*** Data provided ***
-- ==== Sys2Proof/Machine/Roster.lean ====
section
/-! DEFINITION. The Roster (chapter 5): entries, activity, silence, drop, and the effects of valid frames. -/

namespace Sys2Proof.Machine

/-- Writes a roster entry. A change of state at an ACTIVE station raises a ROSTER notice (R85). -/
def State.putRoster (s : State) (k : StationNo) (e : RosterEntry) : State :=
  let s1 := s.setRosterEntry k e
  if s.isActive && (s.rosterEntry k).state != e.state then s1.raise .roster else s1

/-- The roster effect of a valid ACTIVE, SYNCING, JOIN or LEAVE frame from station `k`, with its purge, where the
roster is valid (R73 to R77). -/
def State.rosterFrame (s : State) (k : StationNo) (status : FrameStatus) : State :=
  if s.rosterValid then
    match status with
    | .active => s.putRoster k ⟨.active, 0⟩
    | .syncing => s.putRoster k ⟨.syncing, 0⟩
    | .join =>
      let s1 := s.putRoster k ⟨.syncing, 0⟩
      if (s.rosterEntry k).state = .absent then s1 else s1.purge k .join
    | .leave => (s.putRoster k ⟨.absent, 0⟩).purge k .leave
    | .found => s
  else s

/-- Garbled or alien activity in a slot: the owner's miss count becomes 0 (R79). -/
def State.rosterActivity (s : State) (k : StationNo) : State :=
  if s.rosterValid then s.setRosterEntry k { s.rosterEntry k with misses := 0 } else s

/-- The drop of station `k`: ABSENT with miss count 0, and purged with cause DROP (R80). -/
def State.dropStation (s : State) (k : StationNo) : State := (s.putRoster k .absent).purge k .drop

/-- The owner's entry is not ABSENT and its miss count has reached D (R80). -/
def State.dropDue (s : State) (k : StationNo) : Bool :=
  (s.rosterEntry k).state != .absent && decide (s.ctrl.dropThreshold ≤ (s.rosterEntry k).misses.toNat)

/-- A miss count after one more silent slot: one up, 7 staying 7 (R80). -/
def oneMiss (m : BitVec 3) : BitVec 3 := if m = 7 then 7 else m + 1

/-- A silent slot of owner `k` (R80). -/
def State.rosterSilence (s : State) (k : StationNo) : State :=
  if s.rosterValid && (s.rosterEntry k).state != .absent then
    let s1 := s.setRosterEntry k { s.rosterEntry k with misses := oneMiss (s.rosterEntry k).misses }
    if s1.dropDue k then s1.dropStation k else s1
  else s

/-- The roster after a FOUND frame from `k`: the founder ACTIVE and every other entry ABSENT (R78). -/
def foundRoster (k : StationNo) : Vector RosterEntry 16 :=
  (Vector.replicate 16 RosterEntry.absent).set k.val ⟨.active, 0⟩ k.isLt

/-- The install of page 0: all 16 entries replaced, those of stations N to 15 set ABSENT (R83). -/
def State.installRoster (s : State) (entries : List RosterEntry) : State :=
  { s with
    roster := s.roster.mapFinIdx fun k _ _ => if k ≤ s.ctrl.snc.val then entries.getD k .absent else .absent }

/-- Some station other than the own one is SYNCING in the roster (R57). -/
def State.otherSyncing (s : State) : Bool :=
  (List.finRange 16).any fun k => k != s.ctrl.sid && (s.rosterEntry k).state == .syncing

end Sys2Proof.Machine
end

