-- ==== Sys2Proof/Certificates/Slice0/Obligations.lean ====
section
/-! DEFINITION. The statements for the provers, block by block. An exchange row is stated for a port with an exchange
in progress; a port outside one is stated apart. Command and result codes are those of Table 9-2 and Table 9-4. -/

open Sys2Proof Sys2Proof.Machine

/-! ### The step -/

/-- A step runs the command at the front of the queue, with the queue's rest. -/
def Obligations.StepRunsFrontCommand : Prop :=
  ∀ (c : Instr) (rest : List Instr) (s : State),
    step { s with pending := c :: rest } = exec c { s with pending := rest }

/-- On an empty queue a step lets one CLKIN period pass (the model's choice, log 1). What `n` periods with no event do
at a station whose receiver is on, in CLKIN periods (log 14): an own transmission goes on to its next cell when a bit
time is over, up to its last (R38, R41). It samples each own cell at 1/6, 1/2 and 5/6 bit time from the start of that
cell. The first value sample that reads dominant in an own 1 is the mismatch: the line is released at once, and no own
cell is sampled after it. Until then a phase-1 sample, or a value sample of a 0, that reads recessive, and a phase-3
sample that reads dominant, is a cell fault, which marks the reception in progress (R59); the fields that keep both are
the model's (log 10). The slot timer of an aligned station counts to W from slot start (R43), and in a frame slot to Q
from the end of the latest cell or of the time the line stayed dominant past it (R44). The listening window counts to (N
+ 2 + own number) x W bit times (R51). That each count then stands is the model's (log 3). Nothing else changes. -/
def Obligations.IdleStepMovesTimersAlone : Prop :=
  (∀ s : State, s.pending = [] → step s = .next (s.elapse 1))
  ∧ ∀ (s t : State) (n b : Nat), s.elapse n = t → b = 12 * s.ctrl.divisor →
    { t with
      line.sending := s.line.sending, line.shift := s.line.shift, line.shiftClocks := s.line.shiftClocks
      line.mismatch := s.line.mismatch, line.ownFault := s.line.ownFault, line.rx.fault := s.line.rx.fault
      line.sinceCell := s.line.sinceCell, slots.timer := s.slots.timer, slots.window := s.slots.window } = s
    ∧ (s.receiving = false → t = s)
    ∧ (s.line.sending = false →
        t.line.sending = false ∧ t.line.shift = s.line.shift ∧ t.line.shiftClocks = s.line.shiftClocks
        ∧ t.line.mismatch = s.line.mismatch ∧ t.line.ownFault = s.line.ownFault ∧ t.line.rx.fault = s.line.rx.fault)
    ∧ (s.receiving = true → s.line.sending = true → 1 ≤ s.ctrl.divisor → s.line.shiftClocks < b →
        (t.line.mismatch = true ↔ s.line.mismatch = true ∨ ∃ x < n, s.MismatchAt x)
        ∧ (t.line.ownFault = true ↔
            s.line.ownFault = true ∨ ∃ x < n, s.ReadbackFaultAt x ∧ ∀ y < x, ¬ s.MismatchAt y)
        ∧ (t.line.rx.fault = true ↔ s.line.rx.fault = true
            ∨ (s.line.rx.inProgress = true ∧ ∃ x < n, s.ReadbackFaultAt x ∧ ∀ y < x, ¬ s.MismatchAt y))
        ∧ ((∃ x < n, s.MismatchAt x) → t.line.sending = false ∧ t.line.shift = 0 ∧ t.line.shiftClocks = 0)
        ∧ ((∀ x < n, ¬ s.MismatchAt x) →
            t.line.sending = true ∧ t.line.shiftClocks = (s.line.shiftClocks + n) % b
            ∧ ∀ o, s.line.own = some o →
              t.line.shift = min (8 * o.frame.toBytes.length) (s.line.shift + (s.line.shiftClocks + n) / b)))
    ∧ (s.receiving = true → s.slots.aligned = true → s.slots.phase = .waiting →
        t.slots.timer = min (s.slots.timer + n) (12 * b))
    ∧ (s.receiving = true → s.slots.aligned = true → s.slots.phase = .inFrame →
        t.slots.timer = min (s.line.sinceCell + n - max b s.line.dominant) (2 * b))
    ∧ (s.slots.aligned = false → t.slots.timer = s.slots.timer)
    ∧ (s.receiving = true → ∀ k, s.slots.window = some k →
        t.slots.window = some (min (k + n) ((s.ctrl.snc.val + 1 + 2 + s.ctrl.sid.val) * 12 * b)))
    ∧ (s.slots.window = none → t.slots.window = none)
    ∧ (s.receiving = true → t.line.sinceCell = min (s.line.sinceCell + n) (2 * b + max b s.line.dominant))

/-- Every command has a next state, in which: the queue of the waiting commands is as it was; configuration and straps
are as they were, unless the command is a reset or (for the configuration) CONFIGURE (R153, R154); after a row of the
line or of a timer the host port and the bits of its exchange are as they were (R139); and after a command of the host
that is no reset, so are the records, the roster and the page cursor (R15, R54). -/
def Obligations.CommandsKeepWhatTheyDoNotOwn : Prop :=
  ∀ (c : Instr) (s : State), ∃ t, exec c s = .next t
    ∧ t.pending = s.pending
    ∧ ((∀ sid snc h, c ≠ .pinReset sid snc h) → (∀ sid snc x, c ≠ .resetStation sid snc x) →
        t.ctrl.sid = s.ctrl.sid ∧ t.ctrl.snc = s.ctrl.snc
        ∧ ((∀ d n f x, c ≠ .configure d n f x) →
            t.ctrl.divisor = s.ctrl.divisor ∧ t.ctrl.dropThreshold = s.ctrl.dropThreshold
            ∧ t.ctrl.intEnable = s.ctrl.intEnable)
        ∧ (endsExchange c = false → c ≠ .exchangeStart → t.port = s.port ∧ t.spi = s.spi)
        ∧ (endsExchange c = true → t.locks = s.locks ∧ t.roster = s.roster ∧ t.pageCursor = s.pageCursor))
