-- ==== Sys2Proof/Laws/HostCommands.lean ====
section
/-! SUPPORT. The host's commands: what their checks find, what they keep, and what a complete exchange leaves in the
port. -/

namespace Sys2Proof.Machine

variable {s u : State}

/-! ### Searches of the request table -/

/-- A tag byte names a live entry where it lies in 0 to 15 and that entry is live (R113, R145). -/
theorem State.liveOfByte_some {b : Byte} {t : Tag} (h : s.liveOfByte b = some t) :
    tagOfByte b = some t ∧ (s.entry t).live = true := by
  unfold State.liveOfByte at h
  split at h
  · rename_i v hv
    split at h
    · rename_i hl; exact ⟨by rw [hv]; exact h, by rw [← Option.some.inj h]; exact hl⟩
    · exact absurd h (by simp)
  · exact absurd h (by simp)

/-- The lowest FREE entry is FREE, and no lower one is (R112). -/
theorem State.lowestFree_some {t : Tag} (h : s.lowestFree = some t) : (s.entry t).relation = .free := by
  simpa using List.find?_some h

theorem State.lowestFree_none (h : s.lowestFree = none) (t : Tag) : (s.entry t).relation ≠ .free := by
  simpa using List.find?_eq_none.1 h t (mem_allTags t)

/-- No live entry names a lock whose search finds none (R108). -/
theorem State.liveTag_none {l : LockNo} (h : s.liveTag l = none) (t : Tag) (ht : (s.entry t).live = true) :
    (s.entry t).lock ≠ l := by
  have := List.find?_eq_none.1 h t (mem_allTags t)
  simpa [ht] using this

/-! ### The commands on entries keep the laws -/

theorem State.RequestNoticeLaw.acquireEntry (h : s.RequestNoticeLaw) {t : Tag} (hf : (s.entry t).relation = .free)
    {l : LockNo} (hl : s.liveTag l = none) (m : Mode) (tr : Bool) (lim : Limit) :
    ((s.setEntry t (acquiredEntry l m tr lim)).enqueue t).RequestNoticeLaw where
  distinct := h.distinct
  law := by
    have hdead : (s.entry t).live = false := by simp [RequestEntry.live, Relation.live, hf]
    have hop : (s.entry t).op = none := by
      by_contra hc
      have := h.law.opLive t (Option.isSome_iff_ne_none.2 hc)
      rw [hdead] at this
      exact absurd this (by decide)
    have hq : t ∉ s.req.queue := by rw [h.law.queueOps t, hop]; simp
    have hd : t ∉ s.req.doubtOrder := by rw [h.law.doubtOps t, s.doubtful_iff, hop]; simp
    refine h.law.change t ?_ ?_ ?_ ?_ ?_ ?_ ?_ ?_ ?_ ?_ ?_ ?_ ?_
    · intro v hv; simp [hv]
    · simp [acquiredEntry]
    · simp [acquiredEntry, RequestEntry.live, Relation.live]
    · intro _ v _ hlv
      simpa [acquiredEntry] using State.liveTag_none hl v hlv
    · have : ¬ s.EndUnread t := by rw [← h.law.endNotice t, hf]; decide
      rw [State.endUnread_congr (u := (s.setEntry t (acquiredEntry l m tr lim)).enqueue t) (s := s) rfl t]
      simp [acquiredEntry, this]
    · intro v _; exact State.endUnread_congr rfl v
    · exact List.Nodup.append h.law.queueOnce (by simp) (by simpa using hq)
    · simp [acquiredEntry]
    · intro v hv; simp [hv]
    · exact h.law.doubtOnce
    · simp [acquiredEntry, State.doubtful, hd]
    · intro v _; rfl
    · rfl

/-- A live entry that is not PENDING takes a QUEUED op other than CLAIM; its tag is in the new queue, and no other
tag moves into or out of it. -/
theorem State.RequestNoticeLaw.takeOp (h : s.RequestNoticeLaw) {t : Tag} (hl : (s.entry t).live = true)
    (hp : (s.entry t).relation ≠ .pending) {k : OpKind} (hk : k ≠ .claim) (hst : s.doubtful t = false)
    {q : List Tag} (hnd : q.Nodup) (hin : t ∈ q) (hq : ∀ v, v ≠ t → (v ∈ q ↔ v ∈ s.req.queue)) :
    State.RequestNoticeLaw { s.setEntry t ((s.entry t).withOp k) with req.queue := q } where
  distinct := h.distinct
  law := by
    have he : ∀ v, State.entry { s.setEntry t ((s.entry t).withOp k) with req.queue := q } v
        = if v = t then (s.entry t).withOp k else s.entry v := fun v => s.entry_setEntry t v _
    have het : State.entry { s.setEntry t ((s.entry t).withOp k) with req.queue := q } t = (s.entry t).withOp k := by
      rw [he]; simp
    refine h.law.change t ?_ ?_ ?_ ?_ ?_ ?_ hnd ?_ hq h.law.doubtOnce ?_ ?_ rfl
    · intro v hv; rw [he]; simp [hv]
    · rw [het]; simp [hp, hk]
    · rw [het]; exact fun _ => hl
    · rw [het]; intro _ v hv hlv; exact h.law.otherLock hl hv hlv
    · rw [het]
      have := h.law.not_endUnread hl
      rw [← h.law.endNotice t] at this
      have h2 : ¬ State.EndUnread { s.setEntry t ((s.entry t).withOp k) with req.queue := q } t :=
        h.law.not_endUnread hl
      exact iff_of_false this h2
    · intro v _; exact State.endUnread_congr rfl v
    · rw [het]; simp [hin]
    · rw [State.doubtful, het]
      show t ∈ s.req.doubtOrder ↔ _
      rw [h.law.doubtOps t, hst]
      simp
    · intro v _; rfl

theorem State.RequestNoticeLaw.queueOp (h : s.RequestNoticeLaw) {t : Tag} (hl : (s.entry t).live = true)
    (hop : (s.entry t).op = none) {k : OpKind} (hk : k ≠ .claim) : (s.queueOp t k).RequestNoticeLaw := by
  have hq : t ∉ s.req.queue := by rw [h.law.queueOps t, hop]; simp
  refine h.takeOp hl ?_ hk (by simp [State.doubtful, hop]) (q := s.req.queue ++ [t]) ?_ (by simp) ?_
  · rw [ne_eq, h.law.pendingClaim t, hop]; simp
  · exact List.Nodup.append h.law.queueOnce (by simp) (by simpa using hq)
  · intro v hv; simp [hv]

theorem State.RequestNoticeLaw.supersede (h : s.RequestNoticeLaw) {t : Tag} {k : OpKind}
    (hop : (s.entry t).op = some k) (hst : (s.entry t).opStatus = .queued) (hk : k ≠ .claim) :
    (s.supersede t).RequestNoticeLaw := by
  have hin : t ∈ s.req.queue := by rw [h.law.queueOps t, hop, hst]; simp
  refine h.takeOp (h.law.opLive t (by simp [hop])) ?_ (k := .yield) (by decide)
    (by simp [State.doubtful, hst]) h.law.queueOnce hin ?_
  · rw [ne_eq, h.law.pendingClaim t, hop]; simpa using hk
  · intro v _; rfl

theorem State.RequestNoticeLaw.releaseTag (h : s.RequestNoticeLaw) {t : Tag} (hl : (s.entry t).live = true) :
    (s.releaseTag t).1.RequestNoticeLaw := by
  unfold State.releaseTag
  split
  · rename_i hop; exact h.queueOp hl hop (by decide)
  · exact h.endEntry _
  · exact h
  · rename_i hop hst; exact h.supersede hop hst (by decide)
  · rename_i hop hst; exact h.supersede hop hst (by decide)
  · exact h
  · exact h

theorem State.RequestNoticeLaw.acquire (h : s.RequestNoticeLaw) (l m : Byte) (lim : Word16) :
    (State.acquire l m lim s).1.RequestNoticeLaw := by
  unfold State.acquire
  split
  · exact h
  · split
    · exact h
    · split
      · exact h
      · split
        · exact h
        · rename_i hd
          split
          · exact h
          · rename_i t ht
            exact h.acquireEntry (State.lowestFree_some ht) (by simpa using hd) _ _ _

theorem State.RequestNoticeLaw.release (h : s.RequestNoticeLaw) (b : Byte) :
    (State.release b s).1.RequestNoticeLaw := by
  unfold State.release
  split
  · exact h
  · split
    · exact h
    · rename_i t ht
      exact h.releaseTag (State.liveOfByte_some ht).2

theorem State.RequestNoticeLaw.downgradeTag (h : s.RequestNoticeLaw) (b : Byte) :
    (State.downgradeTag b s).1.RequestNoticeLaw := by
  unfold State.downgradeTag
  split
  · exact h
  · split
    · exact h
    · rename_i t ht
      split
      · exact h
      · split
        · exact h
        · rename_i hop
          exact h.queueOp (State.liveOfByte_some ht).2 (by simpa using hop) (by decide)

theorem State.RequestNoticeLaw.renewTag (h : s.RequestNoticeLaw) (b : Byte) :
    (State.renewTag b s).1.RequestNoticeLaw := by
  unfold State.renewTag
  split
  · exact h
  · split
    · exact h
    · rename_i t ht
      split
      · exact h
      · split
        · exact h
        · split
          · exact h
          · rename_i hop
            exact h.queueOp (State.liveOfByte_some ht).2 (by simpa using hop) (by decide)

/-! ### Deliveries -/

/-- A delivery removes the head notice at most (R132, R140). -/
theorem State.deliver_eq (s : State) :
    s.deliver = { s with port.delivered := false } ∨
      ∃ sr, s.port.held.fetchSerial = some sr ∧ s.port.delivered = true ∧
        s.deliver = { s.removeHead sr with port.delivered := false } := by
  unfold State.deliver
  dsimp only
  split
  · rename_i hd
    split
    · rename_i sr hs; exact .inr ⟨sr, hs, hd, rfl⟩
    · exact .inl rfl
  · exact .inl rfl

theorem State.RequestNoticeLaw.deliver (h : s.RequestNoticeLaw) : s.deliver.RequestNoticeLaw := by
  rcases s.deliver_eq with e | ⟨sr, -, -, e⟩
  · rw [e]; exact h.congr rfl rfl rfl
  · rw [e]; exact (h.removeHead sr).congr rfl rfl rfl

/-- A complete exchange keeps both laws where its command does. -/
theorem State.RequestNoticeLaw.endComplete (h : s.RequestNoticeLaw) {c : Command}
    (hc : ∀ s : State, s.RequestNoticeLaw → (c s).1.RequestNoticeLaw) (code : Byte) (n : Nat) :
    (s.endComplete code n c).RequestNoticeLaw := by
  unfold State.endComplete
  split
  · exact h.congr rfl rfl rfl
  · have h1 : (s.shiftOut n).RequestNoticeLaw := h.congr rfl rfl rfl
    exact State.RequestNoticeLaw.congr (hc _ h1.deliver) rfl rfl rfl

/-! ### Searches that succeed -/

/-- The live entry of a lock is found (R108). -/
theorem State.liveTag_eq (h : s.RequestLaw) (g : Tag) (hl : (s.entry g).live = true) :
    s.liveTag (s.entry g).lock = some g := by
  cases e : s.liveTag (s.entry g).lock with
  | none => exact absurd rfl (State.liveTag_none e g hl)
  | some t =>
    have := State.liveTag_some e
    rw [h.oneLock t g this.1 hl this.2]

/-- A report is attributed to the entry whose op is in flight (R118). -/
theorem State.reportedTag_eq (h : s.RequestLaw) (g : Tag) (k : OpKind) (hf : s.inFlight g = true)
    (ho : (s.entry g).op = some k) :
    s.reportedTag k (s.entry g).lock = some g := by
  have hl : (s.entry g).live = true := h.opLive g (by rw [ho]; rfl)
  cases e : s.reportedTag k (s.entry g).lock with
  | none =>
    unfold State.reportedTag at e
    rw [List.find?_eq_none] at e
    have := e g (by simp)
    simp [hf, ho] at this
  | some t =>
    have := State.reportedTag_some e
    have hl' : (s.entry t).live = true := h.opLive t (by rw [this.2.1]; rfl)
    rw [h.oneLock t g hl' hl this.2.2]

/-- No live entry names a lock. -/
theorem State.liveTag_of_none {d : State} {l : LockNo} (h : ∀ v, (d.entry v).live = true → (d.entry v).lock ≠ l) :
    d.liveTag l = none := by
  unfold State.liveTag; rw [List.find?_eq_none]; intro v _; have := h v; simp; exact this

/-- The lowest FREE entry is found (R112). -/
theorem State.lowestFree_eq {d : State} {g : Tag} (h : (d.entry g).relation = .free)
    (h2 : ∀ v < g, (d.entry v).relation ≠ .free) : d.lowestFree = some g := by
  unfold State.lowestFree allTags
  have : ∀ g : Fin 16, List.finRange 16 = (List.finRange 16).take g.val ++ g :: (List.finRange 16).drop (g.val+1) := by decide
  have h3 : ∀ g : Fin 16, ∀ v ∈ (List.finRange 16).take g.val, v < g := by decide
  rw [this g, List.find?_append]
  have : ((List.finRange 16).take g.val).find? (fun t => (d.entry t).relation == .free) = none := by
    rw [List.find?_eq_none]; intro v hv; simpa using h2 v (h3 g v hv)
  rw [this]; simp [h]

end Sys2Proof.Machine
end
*** End of Data provided ***
Directions for this task - Wherever the string "finRange" appears in a line above, copy that line.

Solution to this task -
  (List.finRange 16).any fun k => k != s.ctrl.sid && (s.rosterEntry k).state == .syncing
  have : ∀ g : Fin 16, List.finRange 16 = (List.finRange 16).take g.val ++ g :: (List.finRange 16).drop (g.val+1) := by decide
  have h3 : ∀ g : Fin 16, ∀ v ∈ (List.finRange 16).take g.val, v < g := by decide
  have : ((List.finRange 16).take g.val).find? (fun t => (d.entry t).relation == .free) = none := by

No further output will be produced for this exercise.